[Data records — start]

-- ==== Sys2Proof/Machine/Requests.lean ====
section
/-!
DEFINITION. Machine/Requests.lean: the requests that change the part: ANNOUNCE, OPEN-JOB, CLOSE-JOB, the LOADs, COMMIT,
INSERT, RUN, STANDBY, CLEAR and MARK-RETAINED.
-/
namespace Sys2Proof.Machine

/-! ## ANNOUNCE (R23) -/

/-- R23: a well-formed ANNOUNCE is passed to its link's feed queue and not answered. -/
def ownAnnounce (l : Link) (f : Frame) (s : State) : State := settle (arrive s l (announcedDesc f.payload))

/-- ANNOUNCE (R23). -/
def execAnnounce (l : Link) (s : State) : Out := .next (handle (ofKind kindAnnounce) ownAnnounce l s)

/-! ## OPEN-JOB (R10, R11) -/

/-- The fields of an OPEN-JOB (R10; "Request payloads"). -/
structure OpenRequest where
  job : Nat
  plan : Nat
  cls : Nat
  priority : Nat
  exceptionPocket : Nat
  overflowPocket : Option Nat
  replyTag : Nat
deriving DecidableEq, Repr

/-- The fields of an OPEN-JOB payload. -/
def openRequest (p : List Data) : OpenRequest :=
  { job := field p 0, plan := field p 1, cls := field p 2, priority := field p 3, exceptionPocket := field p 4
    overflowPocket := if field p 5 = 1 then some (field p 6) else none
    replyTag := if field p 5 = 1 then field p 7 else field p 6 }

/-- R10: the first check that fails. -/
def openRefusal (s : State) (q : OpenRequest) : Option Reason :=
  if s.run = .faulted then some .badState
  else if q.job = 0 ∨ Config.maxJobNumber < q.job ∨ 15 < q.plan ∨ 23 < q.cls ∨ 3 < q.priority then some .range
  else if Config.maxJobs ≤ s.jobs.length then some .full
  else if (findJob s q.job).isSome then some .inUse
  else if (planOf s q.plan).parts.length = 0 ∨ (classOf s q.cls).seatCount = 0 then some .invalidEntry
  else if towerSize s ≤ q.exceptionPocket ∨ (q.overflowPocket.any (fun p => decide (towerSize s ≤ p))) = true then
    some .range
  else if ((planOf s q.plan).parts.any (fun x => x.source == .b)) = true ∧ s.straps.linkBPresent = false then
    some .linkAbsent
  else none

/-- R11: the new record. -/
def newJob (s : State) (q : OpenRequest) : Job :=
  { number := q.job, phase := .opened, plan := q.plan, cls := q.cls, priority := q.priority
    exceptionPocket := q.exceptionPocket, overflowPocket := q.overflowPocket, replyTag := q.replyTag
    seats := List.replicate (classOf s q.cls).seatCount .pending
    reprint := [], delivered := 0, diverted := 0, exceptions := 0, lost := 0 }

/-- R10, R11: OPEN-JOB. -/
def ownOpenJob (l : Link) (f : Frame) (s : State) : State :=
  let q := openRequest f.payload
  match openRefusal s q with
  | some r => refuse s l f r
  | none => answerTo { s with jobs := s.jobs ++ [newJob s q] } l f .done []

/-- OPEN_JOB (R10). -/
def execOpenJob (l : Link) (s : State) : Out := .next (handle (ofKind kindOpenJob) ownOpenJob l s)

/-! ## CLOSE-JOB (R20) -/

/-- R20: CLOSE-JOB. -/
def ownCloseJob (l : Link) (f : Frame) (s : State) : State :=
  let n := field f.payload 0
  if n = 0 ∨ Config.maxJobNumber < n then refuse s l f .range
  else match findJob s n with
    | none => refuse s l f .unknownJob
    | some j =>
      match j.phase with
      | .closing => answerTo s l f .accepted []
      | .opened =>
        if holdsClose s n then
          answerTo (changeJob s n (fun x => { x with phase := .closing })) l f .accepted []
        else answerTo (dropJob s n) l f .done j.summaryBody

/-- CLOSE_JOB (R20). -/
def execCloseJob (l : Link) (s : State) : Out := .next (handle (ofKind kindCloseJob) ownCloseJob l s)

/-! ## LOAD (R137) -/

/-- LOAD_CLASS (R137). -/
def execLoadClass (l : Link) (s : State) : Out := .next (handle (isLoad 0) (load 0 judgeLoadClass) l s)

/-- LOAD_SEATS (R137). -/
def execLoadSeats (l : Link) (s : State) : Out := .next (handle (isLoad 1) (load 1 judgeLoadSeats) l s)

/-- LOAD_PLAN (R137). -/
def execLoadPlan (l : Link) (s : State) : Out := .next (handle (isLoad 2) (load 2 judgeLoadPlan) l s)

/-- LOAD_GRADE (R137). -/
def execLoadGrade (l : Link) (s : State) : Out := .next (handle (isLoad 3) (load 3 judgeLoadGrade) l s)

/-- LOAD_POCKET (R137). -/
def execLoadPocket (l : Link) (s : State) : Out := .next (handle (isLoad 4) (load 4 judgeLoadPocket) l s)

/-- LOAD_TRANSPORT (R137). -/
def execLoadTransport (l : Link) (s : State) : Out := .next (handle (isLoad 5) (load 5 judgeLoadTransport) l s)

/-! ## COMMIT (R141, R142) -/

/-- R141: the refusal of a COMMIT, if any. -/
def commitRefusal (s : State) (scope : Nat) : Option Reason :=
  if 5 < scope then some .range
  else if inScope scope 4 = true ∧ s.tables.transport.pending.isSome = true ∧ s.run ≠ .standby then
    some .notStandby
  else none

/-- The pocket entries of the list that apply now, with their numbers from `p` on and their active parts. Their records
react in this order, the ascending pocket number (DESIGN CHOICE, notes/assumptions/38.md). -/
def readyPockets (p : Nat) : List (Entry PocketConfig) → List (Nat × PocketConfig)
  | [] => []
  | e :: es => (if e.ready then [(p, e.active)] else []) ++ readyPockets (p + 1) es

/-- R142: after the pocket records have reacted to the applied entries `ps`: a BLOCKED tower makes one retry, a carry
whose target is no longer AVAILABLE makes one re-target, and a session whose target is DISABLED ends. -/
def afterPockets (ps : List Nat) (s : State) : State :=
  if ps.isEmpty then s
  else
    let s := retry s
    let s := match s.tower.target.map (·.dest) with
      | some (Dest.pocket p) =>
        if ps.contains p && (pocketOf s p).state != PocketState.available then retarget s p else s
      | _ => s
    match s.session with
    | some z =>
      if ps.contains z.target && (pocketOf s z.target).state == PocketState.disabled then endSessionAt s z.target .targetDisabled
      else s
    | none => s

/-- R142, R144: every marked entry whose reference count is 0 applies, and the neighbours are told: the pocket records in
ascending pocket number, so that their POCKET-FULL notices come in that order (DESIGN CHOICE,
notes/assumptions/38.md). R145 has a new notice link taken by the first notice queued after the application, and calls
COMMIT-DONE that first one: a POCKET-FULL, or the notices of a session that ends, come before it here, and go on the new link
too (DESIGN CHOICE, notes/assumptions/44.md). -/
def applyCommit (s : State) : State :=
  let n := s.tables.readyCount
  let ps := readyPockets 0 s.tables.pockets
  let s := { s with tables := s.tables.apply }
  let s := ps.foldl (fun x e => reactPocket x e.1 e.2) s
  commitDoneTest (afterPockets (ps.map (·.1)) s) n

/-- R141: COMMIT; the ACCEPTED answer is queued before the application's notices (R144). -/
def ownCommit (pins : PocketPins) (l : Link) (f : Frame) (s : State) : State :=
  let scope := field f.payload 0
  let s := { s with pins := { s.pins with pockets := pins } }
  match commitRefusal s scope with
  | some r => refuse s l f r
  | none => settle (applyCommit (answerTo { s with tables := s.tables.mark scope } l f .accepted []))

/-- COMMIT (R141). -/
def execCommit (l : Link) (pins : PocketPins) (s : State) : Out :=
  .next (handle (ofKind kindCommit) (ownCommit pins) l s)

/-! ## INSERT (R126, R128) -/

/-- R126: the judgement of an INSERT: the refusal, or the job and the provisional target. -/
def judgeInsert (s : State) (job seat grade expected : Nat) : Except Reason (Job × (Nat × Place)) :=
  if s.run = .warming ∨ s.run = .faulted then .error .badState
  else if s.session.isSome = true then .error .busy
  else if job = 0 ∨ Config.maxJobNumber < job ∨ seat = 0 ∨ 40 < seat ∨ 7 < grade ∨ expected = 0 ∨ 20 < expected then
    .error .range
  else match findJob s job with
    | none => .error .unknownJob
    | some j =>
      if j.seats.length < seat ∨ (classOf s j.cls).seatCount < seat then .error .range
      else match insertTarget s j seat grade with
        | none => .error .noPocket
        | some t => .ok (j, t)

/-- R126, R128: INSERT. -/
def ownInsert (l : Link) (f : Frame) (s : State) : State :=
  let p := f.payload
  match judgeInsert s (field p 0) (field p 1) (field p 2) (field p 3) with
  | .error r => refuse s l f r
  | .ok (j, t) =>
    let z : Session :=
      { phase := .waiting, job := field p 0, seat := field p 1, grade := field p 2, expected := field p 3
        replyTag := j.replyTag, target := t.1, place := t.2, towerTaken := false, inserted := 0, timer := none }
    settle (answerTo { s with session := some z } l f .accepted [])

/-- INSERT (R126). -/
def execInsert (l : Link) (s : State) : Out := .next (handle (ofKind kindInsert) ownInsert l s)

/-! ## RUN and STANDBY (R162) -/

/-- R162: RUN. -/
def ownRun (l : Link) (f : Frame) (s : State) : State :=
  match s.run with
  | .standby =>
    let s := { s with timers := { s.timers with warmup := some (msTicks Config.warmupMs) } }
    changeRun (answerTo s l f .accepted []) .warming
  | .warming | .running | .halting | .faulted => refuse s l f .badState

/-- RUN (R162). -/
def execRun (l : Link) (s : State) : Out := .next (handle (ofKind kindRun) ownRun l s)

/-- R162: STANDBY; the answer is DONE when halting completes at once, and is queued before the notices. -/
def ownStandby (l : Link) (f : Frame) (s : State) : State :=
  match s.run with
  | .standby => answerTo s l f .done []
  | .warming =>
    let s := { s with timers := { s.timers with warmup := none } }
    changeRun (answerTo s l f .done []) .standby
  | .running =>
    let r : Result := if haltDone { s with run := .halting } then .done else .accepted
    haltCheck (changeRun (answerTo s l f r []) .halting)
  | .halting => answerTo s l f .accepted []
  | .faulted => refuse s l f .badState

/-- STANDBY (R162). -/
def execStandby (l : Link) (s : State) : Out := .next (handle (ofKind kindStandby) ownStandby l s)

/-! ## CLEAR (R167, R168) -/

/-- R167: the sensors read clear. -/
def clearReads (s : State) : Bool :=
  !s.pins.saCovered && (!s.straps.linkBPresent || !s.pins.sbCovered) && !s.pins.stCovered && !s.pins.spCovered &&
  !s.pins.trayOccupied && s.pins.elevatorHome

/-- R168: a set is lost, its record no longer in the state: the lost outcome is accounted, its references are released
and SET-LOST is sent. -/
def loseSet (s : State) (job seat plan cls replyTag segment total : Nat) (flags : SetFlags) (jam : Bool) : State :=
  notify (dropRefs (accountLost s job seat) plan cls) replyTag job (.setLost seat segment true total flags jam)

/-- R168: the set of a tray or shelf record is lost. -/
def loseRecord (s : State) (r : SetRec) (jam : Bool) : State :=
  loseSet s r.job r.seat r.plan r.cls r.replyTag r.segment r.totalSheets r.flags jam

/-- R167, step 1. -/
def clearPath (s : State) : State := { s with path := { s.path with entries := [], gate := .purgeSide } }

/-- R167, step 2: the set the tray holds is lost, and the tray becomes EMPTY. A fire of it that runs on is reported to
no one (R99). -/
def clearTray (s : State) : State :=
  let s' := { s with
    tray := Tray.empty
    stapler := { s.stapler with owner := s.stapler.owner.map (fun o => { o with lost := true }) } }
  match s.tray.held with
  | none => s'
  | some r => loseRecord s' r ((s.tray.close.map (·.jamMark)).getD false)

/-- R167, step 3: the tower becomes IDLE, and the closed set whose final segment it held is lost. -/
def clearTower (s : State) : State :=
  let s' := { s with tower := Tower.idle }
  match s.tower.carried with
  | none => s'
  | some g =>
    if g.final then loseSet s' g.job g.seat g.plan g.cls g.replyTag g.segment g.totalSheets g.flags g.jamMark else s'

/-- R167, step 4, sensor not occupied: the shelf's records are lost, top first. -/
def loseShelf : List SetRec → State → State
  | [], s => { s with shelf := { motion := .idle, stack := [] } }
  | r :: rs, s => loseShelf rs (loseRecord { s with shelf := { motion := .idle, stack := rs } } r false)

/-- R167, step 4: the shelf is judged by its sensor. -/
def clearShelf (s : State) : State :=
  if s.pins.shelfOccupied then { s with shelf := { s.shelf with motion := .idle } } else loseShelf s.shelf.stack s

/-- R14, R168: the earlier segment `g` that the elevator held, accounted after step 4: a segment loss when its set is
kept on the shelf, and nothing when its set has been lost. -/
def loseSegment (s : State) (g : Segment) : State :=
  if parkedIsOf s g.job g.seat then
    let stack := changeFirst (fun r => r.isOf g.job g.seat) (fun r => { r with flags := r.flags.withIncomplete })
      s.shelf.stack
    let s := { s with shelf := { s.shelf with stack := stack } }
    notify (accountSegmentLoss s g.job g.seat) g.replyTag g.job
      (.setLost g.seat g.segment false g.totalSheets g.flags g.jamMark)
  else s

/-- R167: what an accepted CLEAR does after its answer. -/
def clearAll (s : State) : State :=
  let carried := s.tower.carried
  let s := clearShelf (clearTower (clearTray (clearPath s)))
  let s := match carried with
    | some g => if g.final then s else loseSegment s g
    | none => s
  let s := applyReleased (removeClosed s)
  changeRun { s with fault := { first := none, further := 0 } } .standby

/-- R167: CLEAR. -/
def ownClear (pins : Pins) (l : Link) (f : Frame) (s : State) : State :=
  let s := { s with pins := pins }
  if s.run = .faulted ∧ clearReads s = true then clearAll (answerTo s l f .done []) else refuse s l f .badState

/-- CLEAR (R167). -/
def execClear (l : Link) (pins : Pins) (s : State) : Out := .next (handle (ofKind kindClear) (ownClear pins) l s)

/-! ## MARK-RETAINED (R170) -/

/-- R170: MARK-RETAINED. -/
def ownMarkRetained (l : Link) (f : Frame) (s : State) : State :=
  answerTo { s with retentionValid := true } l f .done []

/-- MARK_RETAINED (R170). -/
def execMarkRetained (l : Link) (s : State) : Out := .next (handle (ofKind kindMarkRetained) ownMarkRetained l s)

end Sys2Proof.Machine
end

[Data records — finish]

### [What the task requires]
Could you restate word for word the lines above, from the one that contains "(!s.straps.linkBPresent || !s.pins.sbCovered)" through the one that contains "def loseSet (s", and no others?

### [Response for this exercise]
  !s.pins.saCovered && (!s.straps.linkBPresent || !s.pins.sbCovered) && !s.pins.stCovered && !s.pins.spCovered &&
  !s.pins.trayOccupied && s.pins.elevatorHome

/-- R168: a set is lost, its record no longer in the state: the lost outcome is accounted, its references are released
and SET-LOST is sent. -/
def loseSet (s : State) (job seat plan cls replyTag segment total : Nat) (flags : SetFlags) (jam : Bool) : State :=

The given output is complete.